Joseph Windham (1739–1810) was an English antiquarian.

==Life==
Born at Twickenham on 21 August 1739, in a house where later lived Richard Owen Cambridge, he was related to the Windham family of Norfolk, his father John Windham (later Windham-Bowyer) being son of William Windham senior. He was educated at Eton College and went on to Christ's College, Cambridge, but did not graduate. He was one of William Benson Earle's chosen companions on the grand tour, the other being Henry Penruddocke Wyndham.

In 1769, Windham returned from an extended tour through France, Italy, Istria, and Switzerland. He was elected a fellow of the Society of Antiquaries of London on 6 April 1775, and of the Royal Society on 8 November 1781; he was also elected a member of the Society of Dilettanti in 1779. He died at Earsham House, Norfolk, on 21 September 1810. He had married, in 1769, Charlotte, daughter of William de Grey, 1st Baron Walsingham.

==Works==
Windham made drawings of natural objects and antiquities. He was also an Italian scholar, had some knowledge of natural history, and acquired a noted antiquarian library.

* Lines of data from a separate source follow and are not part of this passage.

theorem word_toInt (v : Word) : word v.toInt = v := BitVec.ofInt_toInt

theorem word_natCast (n : Nat) : word n = BitVec.ofNat 64 n := BitVec.ofInt_natCast 64 n

theorem word_toNat (v : Word) : word v.toNat = v := by rw [word_natCast, BitVec.ofNat_toNat, BitVec.setWidth_eq]

/-- A word is the two's complement of an integer it has as its signed value. -/
theorem eq_word_of_toInt {v : Word} {z : Int} (h : v.toInt = z) : v = word z := h ▸ (word_toInt v).symm

/-- A word is the two's complement of a number it has as its unsigned value. -/
theorem eq_word_of_toNat {v : Word} {n : Nat} (h : v.toNat = n) : v = word n := h ▸ (word_toNat v).symm

/-! The ALU, row by row, over the integers (R111). -/

theorem add_eq_word (a b : Word) : a + b = word (a.toInt + b.toInt) := by
  rw [word, BitVec.ofInt_add, BitVec.ofInt_toInt, BitVec.ofInt_toInt]

theorem sub_eq_word (a b : Word) : a - b = word (a.toInt - b.toInt) := by
  rw [word, Int.sub_eq_add_neg, BitVec.ofInt_add, BitVec.ofInt_neg, BitVec.ofInt_toInt, BitVec.ofInt_toInt, BitVec.sub_eq_add_neg]

theorem mul_eq_word (a b : Word) : a * b = word (a.toInt * b.toInt) := by
  rw [word, BitVec.ofInt_mul, BitVec.ofInt_toInt, BitVec.ofInt_toInt]

theorem sll_eq_word (a b : Word) : a <<< shamt b = word (a.toNat * 2 ^ (b.toNat % 64)) := by
  have h := word_natCast (a.toNat * 2 ^ (b.toNat % 64))
  push_cast at h
  rw [h]
  refine BitVec.eq_of_toNat_eq ?_
  rw [BitVec.toNat_shiftLeft, BitVec.toNat_ofNat, Nat.shiftLeft_eq, shamt]

theorem srl_eq_word (a b : Word) : a >>> shamt b = word (a.toNat / 2 ^ (b.toNat % 64)) := by
  have h : (a >>> shamt b).toNat = a.toNat / 2 ^ (b.toNat % 64) := by
    rw [BitVec.toNat_ushiftRight, Nat.shiftRight_eq_div_pow, shamt]
  have := eq_word_of_toNat h
  push_cast at this
  exact this

theorem sra_eq_word (a b : Word) : a.sshiftRight (shamt b) = word (a.toInt / 2 ^ (b.toNat % 64)) := by
  refine eq_word_of_toInt ?_
  rw [BitVec.toInt_sshiftRight, Int.shiftRight_eq_div_pow, shamt]
  push_cast
  rfl

theorem slt_eq (a b : Word) : bool64 (a.slt b) = if a.toInt < b.toInt then 1 else 0 := by
  unfold bool64
  exact if_congr BitVec.slt_iff_toInt_lt rfl rfl

theorem sltu_eq (a b : Word) : bool64 (a.ult b) = if a.toNat < b.toNat then 1 else 0 := by
  unfold bool64
  exact if_congr BitVec.ult_iff_toNat_lt rfl rfl

theorem minS_eq_word (a b : Word) : minS a b = word (min a.toInt b.toInt) := by
  unfold minS
  by_cases h : a.toInt ≤ b.toInt
  · rw [if_pos (BitVec.sle_iff_toInt_le.2 h), min_eq_left h, word_toInt]
  · rw [if_neg (mt BitVec.sle_iff_toInt_le.1 h), min_eq_right (le_of_not_ge h), word_toInt]

theorem maxS_eq_word (a b : Word) : maxS a b = word (max a.toInt b.toInt) := by
  unfold maxS
  by_cases h : a.toInt ≤ b.toInt
  · rw [if_pos (BitVec.sle_iff_toInt_le.2 h), max_eq_right h, word_toInt]
  · rw [if_neg (mt BitVec.sle_iff_toInt_le.1 h), max_eq_left (le_of_not_ge h), word_toInt]

theorem minU_eq_word (a b : Word) : minU a b = word (min a.toNat b.toNat) := by
  unfold minU
  by_cases h : a.toNat ≤ b.toNat
  · rw [if_pos (BitVec.ule_iff_toNat_le.2 h), min_eq_left (Int.ofNat_le.2 h), word_toNat]
  · rw [if_neg (mt BitVec.ule_iff_toNat_le.1 h), min_eq_right (Int.ofNat_le.2 (le_of_not_ge h)), word_toNat]

theorem maxU_eq_word (a b : Word) : maxU a b = word (max a.toNat b.toNat) := by
  unfold maxU
  by_cases h : a.toNat ≤ b.toNat
  · rw [if_pos (BitVec.ule_iff_toNat_le.2 h), max_eq_right (Int.ofNat_le.2 h), word_toNat]
  · rw [if_neg (mt BitVec.ule_iff_toNat_le.1 h), max_eq_left (Int.ofNat_le.2 (le_of_not_ge h)), word_toNat]

theorem divS_eq_word (a b : Word) : divS a b = if b = 0 then 0xFFFFFFFFFFFFFFFF else word (a.toInt.tdiv b.toInt) := by
  refine if_congr Iff.rfl rfl (BitVec.eq_of_toInt_eq ?_)
  rw [BitVec.toInt_sdiv, word, BitVec.toInt_ofInt]

theorem divU_eq_word (a b : Word) : divU a b = if b = 0 then 0xFFFFFFFFFFFFFFFF else word ((a.toNat / b.toNat : Nat) : Int) :=
  if_congr Iff.rfl rfl (eq_word_of_toNat BitVec.toNat_udiv)

theorem remS_eq_word (a b : Word) : remS a b = if b = 0 then a else word (a.toInt.tmod b.toInt) :=
  if_congr Iff.rfl rfl (eq_word_of_toInt (BitVec.toInt_srem a b))

theorem remU_eq_word (a b : Word) : remU a b = if b = 0 then a else word ((a.toNat % b.toNat : Nat) : Int) :=
  if_congr Iff.rfl rfl (eq_word_of_toNat BitVec.toNat_umod)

His only publication under his own name was Observations upon a Passage in Pliny's Natural History, relating to the Temple of Diana at Ephesus, in Archæologia, vol. vi.

While in Rome he made many sketches and plans of the baths, which he presented to Charles Cameron, by whom they were published in The Baths of the Romans Explained and Illustrated.

Windham also contributed much of the letterpress for it, as well as most of the text of the second volume of Antiquities of Ionia, published in 1797 by the Society of Dilettanti. He assisted James Stuart in the second volume of his Antiquities of Athens.